Dynamic features related to Alzheimer’s disease and autism spectrum disorder

The ICA-based dynamic connectivity reflects the inherent functional interactions among different brain sub networks. The characteristic abnormal features in AD or ASD may be presented. The brain disorder-specific insights on the dynamic connectivity could serve as features for early disease classification which are helpful for the investigation of the pathogenesis.

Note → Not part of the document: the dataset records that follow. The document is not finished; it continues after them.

theorem range_field (lo hi w : Nat) :
    (inRange lo hi w = some w ∧ lo ≤ w ∧ w ≤ hi) ∨ (inRange lo hi w = none ∧ ¬ (lo ≤ w ∧ w ≤ hi)) := by
  unfold inRange
  split <;> simp_all

theorem stage_field (w : Nat) :
    (∃ k, (inRange 2 5 w).bind Stage.ofValue = some k ∧ k.value = w ∧ 2 ≤ w ∧ w ≤ 5) ∨
    ((inRange 2 5 w).bind Stage.ofValue = none ∧ ¬ (2 ≤ w ∧ w ≤ 5)) := by
  obtain ⟨h, lo, hi⟩ | ⟨h, n⟩ := range_field 2 5 w
  · have : w = 2 ∨ w = 3 ∨ w = 4 ∨ w = 5 := by omega
    rcases this with rfl | rfl | rfl | rfl <;> simp [h, Stage.ofValue, Stage.value]
  · exact .inr ⟨by simp [h], n⟩

theorem upTo_field (hi w : Nat) : (inRange 0 hi w = some w ∧ w ≤ hi) ∨ (inRange 0 hi w = none ∧ ¬ w ≤ hi) := by
  simpa using range_field 0 hi w

theorem length_field (w : Nat) :
    ((if w = 0 then some 0 else inRange 100 20000 w) = some w ∧ (w = 0 ∨ (100 ≤ w ∧ w ≤ 20000))) ∨
    ((if w = 0 then some 0 else inRange 100 20000 w) = none ∧ ¬ (w = 0 ∨ (100 ≤ w ∧ w ≤ 20000))) := by
  unfold inRange
  split
  · simp_all
  · split <;> simp_all

theorem fin_field (n w : Nat) :
    (∃ i : Fin (n + 1), finOfWord (n + 1) w = some i ∧ i.val = w ∧ w ≤ n) ∨ (finOfWord (n + 1) w = none ∧ ¬ w ≤ n) := by
  unfold finOfWord
  split
  · exact .inl ⟨_, rfl, rfl, by omega⟩
  · exact .inr ⟨rfl, by omega⟩

theorem ref_field (n w : Nat) :
    (∃ r, refOfWord n w = some r ∧ refWord r = w ∧ RefBelow n w) ∨ (refOfWord n w = none ∧ ¬ RefBelow n w) := by
  unfold refOfWord RefBelow noneWord
  split
  · exact .inl ⟨none, rfl, by simp_all [refWord, noneWord], .inr ‹_›⟩
  · split
    · exact .inl ⟨_, rfl, rfl, .inl ‹_›⟩
    · exact .inr ⟨rfl, by omega⟩

theorem node_field (w : Nat) :
    (∃ r, nodeOfWord w = some r ∧ nodeWord r = w ∧ RefNode w) ∨ (nodeOfWord w = none ∧ ¬ RefNode w) := by
  unfold nodeOfWord RefNode noneWord nodeAt
  split
  · exact .inl ⟨none, rfl, by simp_all [nodeWord, noneWord], .inr ‹_›⟩
  · split
    · exact .inl ⟨some ⟨w - 1, by omega⟩, rfl, by simp [nodeWord]; omega, .inl (by omega)⟩
    · exact .inr ⟨rfl, by omega⟩

theorem zones_field (w : Nat) :
    (∃ r, zoneSetOfWord w = some r ∧ r.toNat = w ∧ w ≤ 255) ∨ (zoneSetOfWord w = none ∧ ¬ w ≤ 255) := by
  unfold zoneSetOfWord
  split
  · exact .inl ⟨_, rfl, by simp; omega, ‹_›⟩
  · exact .inr ⟨rfl, ‹_›⟩

/-! ## Entries: the words in range are written as an entry that reads back as them, and no others are written (R26) -/

theorem roleLimit_eq (k : NodeKind) :
    roleLimit k = if k.code = 5 then 23 else if k.code = 6 then 60000 else if k.code = 9 ∨ k.code = 10 then 15 else 0 := by
  cases k <;> rfl

theorem NodeEntry.ofWords_spec (ws : List Nat) :
    (∃ e, NodeEntry.ofWords ws = some e ∧ e.words = ws ∧ WordsInRange .nodes ws) ∨
    (NodeEntry.ofWords ws = none ∧ ¬ WordsInRange .nodes ws) := by
  unfold NodeEntry.ofWords
  split
  · next k z b g sg p r pol =>
    rcases kind_field k with ⟨k, h0, rfl, p0⟩ | ⟨h0, p0⟩
    case inr => exact .inr ⟨by simp [*], by simp only [WordsInRange]; tauto⟩
    rcases fin_field 7 z with ⟨z, h1, rfl, p1⟩ | ⟨h1, p1⟩
    case inr => exact .inr ⟨by simp [*], by simp only [WordsInRange]; tauto⟩
    rcases ref_field 64 b with ⟨b, h2, rfl, p2⟩ | ⟨h2, p2⟩
    case inr => exact .inr ⟨by simp [*], by simp only [WordsInRange]; tauto⟩
    rcases ref_field 16 g with ⟨g, h3, rfl, p3⟩ | ⟨h3, p3⟩
    case inr => exact .inr ⟨by simp [*], by simp only [WordsInRange]; tauto⟩
    rcases ref_field 32 sg with ⟨sg, h4, rfl, p4⟩ | ⟨h4, p4⟩
    case inr => exact .inr ⟨by simp [*], by simp only [WordsInRange]; tauto⟩
    rcases upTo_field 20000 p with ⟨h5, p5⟩ | ⟨h5, p5⟩
    case inr => exact .inr ⟨by simp [*], by simp only [WordsInRange]; tauto⟩
    rcases upTo_field (roleLimit k) r with ⟨h6, p6⟩ | ⟨h6, p6⟩
    case inr => rw [roleLimit_eq] at p6; exact .inr ⟨by simp [*], by simp only [WordsInRange]; tauto⟩
    rw [roleLimit_eq] at p6
    rcases relay_field pol with ⟨pol, h7, rfl, p7⟩ | ⟨h7, p7⟩
    case inr => exact .inr ⟨by simp [*], by simp only [WordsInRange]; tauto⟩
    exact .inl ⟨⟨k, z, b, g, sg, p, r, pol⟩, by simp [*], rfl, p0, p1, p2, p3, p4, p5, p6, p7⟩
  · next h => exact .inr ⟨rfl, fun c => by unfold WordsInRange at c; split at c <;> first | exact h _ _ _ _ _ _ _ _ rfl | simp_all⟩

theorem SegmentEntry.ofWords_spec (ws : List Nat) :
    (∃ e, SegmentEntry.ofWords ws = some e ∧ e.words = ws ∧ WordsInRange .segments ws) ∨
    (SegmentEntry.ofWords ws = none ∧ ¬ WordsInRange .segments ws) := by
  unfold SegmentEntry.ofWords
  split
  · next l d p v t f z =>
    rcases length_field l with ⟨h0, p0⟩ | ⟨h0, p0⟩
    case inr => exact .inr ⟨by simp [*], by simp only [WordsInRange]; tauto⟩
    rcases ref_field 32 d with ⟨d, h1, rfl, p1⟩ | ⟨h1, p1⟩
    case inr => exact .inr ⟨by simp [*], by simp only [WordsInRange]; tauto⟩
    rcases node_field p with ⟨p, h2, rfl, p2⟩ | ⟨h2, p2⟩
    case inr => exact .inr ⟨by simp [*], by simp only [WordsInRange]; tauto⟩
    rcases range_field 20 600 v with ⟨h3, p3⟩ | ⟨h3, p3⟩
    case inr => exact .inr ⟨by simp [*], by simp only [WordsInRange]; tauto⟩
    rcases upTo_field 50 t with ⟨h4, p4⟩ | ⟨h4, p4⟩
    case inr => exact .inr ⟨by simp [*], by simp only [WordsInRange]; tauto⟩
    rcases node_field f with ⟨f, h5, rfl, p5⟩ | ⟨h5, p5⟩
    case inr => exact .inr ⟨by simp [*], by simp only [WordsInRange]; tauto⟩
    rcases fin_field 7 z with ⟨z, h6, rfl, p6⟩ | ⟨h6, p6⟩
    case inr => exact .inr ⟨by simp [*], by simp only [WordsInRange]; tauto⟩
    exact .inl ⟨⟨l, d, p, v, t, f, z⟩, by simp [*], rfl, p0, p1, p2, p3, p4, p5, p6⟩
  · next h => exact .inr ⟨rfl, fun c => by unfold WordsInRange at c; split at c <;> first | exact h _ _ _ _ _ _ _ rfl | simp_all⟩

theorem QuenchEntry.ofWords_spec (ws : List Nat) :
    (∃ e, QuenchEntry.ofWords ws = some e ∧ e.words = ws ∧ WordsInRange .quench ws) ∨
    (QuenchEntry.ofWords ws = none ∧ ¬ WordsInRange .quench ws) := by
  unfold QuenchEntry.ofWords
  split
  · next n l h c =>
    rcases node_field n with ⟨n, h0, rfl, p0⟩ | ⟨h0, p0⟩
    case inr => exact .inr ⟨by simp [*], by simp only [WordsInRange]; tauto⟩
    rcases upTo_field 2000 l with ⟨h1, p1⟩ | ⟨h1, p1⟩
    case inr => exact .inr ⟨by simp [*], by simp only [WordsInRange]; tauto⟩
    rcases upTo_field 5000 h with ⟨h2, p2⟩ | ⟨h2, p2⟩
    case inr => exact .inr ⟨by simp [*], by simp only [WordsInRange]; tauto⟩
    rcases range_field 1000 60000 c with ⟨h3, p3⟩ | ⟨h3, p3⟩
    case inr => exact .inr ⟨by simp [*], by simp only [WordsInRange]; tauto⟩
    exact .inl ⟨⟨n, l, h, c⟩, by simp [*], rfl, p0, p1, p2, p3⟩
  · next h => exact .inr ⟨rfl, fun c => by unfold WordsInRange at c; split at c <;> first | exact h _ _ _ _ rfl | simp_all⟩

theorem EscalationEntry.ofWords_spec (ws : List Nat) :
    (∃ e, EscalationEntry.ofWords ws = some e ∧ e.words = ws ∧ WordsInRange .escalation ws) ∨
    (EscalationEntry.ofWords ws = none ∧ ¬ WordsInRange .escalation ws) := by
  unfold EscalationEntry.ofWords
  split
  · next nw ww q nd wd nf wf ne we he hf =>
    rcases upTo_field 32 nw with ⟨h0, p0⟩ | ⟨h0, p0⟩
    case inr => exact .inr ⟨by simp [*], by simp only [WordsInRange]; tauto⟩
    rcases upTo_field 60000 ww with ⟨h1, p1⟩ | ⟨h1, p1⟩
    case inr => exact .inr ⟨by simp [*], by simp only [WordsInRange]; tauto⟩
    rcases upTo_field 60000 q with ⟨h2, p2⟩ | ⟨h2, p2⟩
    case inr => exact .inr ⟨by simp [*], by simp only [WordsInRange]; tauto⟩
    rcases upTo_field 32 nd with ⟨h3, p3⟩ | ⟨h3, p3⟩
    case inr => exact .inr ⟨by simp [*], by simp only [WordsInRange]; tauto⟩
    rcases upTo_field 60000 wd with ⟨h4, p4⟩ | ⟨h4, p4⟩
    case inr => exact .inr ⟨by simp [*], by simp only [WordsInRange]; tauto⟩
    rcases upTo_field 32 nf with ⟨h5, p5⟩ | ⟨h5, p5⟩
    case inr => exact .inr ⟨by simp [*], by simp only [WordsInRange]; tauto⟩
    rcases upTo_field 60000 wf with ⟨h6, p6⟩ | ⟨h6, p6⟩
    case inr => exact .inr ⟨by simp [*], by simp only [WordsInRange]; tauto⟩
    rcases upTo_field 32 ne with ⟨h7, p7⟩ | ⟨h7, p7⟩
    case inr => exact .inr ⟨by simp [*], by simp only [WordsInRange]; tauto⟩
    rcases upTo_field 60000 we with ⟨h8, p8⟩ | ⟨h8, p8⟩
    case inr => exact .inr ⟨by simp [*], by simp only [WordsInRange]; tauto⟩
    rcases upTo_field 250 he with ⟨h9, p9⟩ | ⟨h9, p9⟩
    case inr => exact .inr ⟨by simp [*], by simp only [WordsInRange]; tauto⟩
    rcases upTo_field 250 hf with ⟨h10, p10⟩ | ⟨h10, p10⟩
    case inr => exact .inr ⟨by simp [*], by simp only [WordsInRange]; tauto⟩
    exact .inl ⟨⟨nw, ww, q, nd, wd, nf, wf, ne, we, he, hf⟩, by simp [*], rfl, ⟨p0, p1, p2⟩, ⟨p3, p4⟩, ⟨p5, p6⟩, ⟨p7, p8⟩, p9, p10⟩
  · next h => exact .inr ⟨rfl, fun c => by unfold WordsInRange at c; split at c <;> first | exact h _ _ _ _ _ _ _ _ _ _ _ rfl | simp_all⟩

theorem SequenceEntry.ofWords_spec (ws : List Nat) :
    (∃ e, SequenceEntry.ofWords ws = some e ∧ e.words = ws ∧ WordsInRange .sequence ws) ∨
    (SequenceEntry.ofWords ws = none ∧ ¬ WordsInRange .sequence ws) := by
  unfold SequenceEntry.ofWords
  split
  · next a n c t =>
    rcases action_field a with ⟨a, h0, rfl, p0⟩ | ⟨h0, p0⟩
    case inr => exact .inr ⟨by simp [*], by simp only [WordsInRange]; tauto⟩
    rcases node_field n with ⟨n, h1, rfl, p1⟩ | ⟨h1, p1⟩
    case inr => exact .inr ⟨by simp [*], by simp only [WordsInRange]; tauto⟩
    rcases completion_field c with ⟨c, h2, rfl, p2⟩ | ⟨h2, p2⟩
    case inr => exact .inr ⟨by simp [*], by simp only [WordsInRange]; tauto⟩
    rcases upTo_field 60000 t with ⟨h3, p3⟩ | ⟨h3, p3⟩
    case inr => exact .inr ⟨by simp [*], by simp only [WordsInRange]; tauto⟩
    exact .inl ⟨⟨a, n, c, t⟩, by simp [*], rfl, p0, p1, p2, p3⟩
  · next h => exact .inr ⟨rfl, fun c => by unfold WordsInRange at c; split at c <;> first | exact h _ _ _ _ rfl | simp_all⟩

theorem DoorEntry.ofWords_spec (ws : List Nat) :
    (∃ e, DoorEntry.ofWords ws = some e ∧ e.words = ws ∧ WordsInRange .doors ws) ∨
    (DoorEntry.ofWords ws = none ∧ ¬ WordsInRange .doors ws) := by
  unfold DoorEntry.ofWords
  split
  · next n z f i c =>
    rcases node_field n with ⟨n, h0, rfl, p0⟩ | ⟨h0, p0⟩
    case inr => exact .inr ⟨by simp [*], by simp only [WordsInRange]; tauto⟩
    rcases zones_field z with ⟨z, h1, rfl, p1⟩ | ⟨h1, p1⟩
    case inr => exact .inr ⟨by simp [*], by simp only [WordsInRange]; tauto⟩
    rcases node_field f with ⟨f, h2, rfl, p2⟩ | ⟨h2, p2⟩
    case inr => exact .inr ⟨by simp [*], by simp only [WordsInRange]; tauto⟩
    rcases upTo_field 60000 i with ⟨h3, p3⟩ | ⟨h3, p3⟩
    case inr => exact .inr ⟨by simp [*], by simp only [WordsInRange]; tauto⟩
    rcases range_field 200 12000 c with ⟨h4, p4⟩ | ⟨h4, p4⟩
    case inr => exact .inr ⟨by simp [*], by simp only [WordsInRange]; tauto⟩
    exact .inl ⟨⟨n, z, f, i, 10 * c⟩, by simp [*], by simp [DoorEntry.words], p0, p1, p2, p3, p4⟩
  · next h => exact .inr ⟨rfl, fun c => by unfold WordsInRange at c; split at c <;> first | exact h _ _ _ _ _ rfl | simp_all⟩

theorem SirenEntry.ofWords_spec (ws : List Nat) :
    (∃ e, SirenEntry.ofWords ws = some e ∧ e.words = ws ∧ WordsInRange .sirens ws) ∨
    (SirenEntry.ofWords ws = none ∧ ¬ WordsInRange .sirens ws) := by
  unfold SirenEntry.ofWords
  split
  · next n z st pb pf =>
    rcases node_field n with ⟨n, h0, rfl, p0⟩ | ⟨h0, p0⟩
    case inr => exact .inr ⟨by simp [*], by simp only [WordsInRange]; tauto⟩
    rcases zones_field z with ⟨z, h1, rfl, p1⟩ | ⟨h1, p1⟩
    case inr => exact .inr ⟨by simp [*], by simp only [WordsInRange]; tauto⟩
    rcases stage_field st with ⟨st, h2, rfl, p2⟩ | ⟨h2, p2⟩
    case inr => exact .inr ⟨by simp [*], by simp only [WordsInRange]; tauto⟩
    rcases range_field 1 4 pb with ⟨h3, p3⟩ | ⟨h3, p3⟩
    case inr => exact .inr ⟨by simp [*], by simp only [WordsInRange]; tauto⟩
    rcases range_field 1 4 pf with ⟨h4, p4⟩ | ⟨h4, p4⟩
    case inr => exact .inr ⟨by simp [*], by simp only [WordsInRange]; tauto⟩
    exact .inl ⟨⟨n, z, st, pb, pf⟩, by simp [*], rfl, p0, p1, p2, p3, p4⟩
  · next h => exact .inr ⟨rfl, fun c => by unfold WordsInRange at c; split at c <;> first | exact h _ _ _ _ _ rfl | simp_all⟩

theorem SteeringEntry.ofWords_spec (ws : List Nat) :
    (∃ e, SteeringEntry.ofWords ws = some e ∧ e.words = ws ∧ WordsInRange .steering ws) ∨
    (SteeringEntry.ofWords ws = none ∧ ¬ WordsInRange .steering ws) := by
  unfold SteeringEntry.ofWords
  split
  · next l m =>
    rcases line_field l with ⟨l, h0, rfl, p0⟩ | ⟨h0, p0⟩
    case inr => exact .inr ⟨by simp [*], by simp only [WordsInRange]; tauto⟩
    rcases upTo_field 1 m with ⟨h1, p1⟩ | ⟨h1, p1⟩
    case inr => exact .inr ⟨by simp [*], by simp only [WordsInRange]; tauto⟩
    exact .inl ⟨⟨l, decide (m = 1)⟩, by simp [*], by simp [SteeringEntry.words, flagCode]; split <;> omega, p0, p1⟩
  · next h => exact .inr ⟨rfl, fun c => by unfold WordsInRange at c; split at c <;> first | exact h _ _ rfl | simp_all⟩

/-! ## Tables: what LOAD does to an entry, and to several in a row (R26, R178) -/

theorem SameEntry.refl (t : Tables) (id : TableId) (i : Nat) : SameEntry t t id i := by
  cases id <;> rfl

theorem SameEntry.trans {t u v : Tables} {id : TableId} {i : Nat} (h : SameEntry t u id i) (h' : SameEntry u v id i) :
    SameEntry t v id i := by
  cases id <;> exact Eq.trans h h'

To investigate the deep features that are related to AD or ASD, we compute the most discriminative features in the deep learning process. We found the abnormal dynamic connectivity of the DMN in AD. The abnormal dynamic connectivity between DMN and hippocampus plays a key role in the classification. The DMN is involved in the coordination of cognitive behavior. The hippocampus is inextricably linked to the production of memories. Thus, abnormal dynamic connectivity between the DMN and hippocampus may lead to decreased conscious responsiveness and memory capacity. Moreover, we found that abnormalities of the dynamic connectivity in attention network (AN) and sensorimotor network (SMN) in ASD were important for the classification. AN is responsible for perceiving external stimuli and directing attention. SMN is responsible for activity participation awareness and awakening maintenance. The anomaly of the connectivity may have contributed to the lack of awareness of participation in ASD and thus the inability to communicate properly in public places.

Conclusion

This study proposed a dynamic ICA-LSTM approach for the fMRI disease classification which investigated the feasibility of dynamic temporal properties of functional connectivity among independent sub networks at the spatial level of the brain as potential disease biomarkers. The independent brain networks of subjects were obtained using group spatial ICA. Then, the dynamic FC features from RSNs were captured by using sliding windows. Finally, the LSTM networks were used to extract deep temporal features for disease prediction. The method exploited the dynamic temporal properties of spatial brain mapping of fMRI data by using the data-driven entry point, which solved the problem of difficulty in extracting deep temporal features by traditional machine learning methods and the self-limiting problem of model-driven. The results demonstrated that spontaneous brain activity on a time scale of seconds could be used as the distinguishable measures of brain activity.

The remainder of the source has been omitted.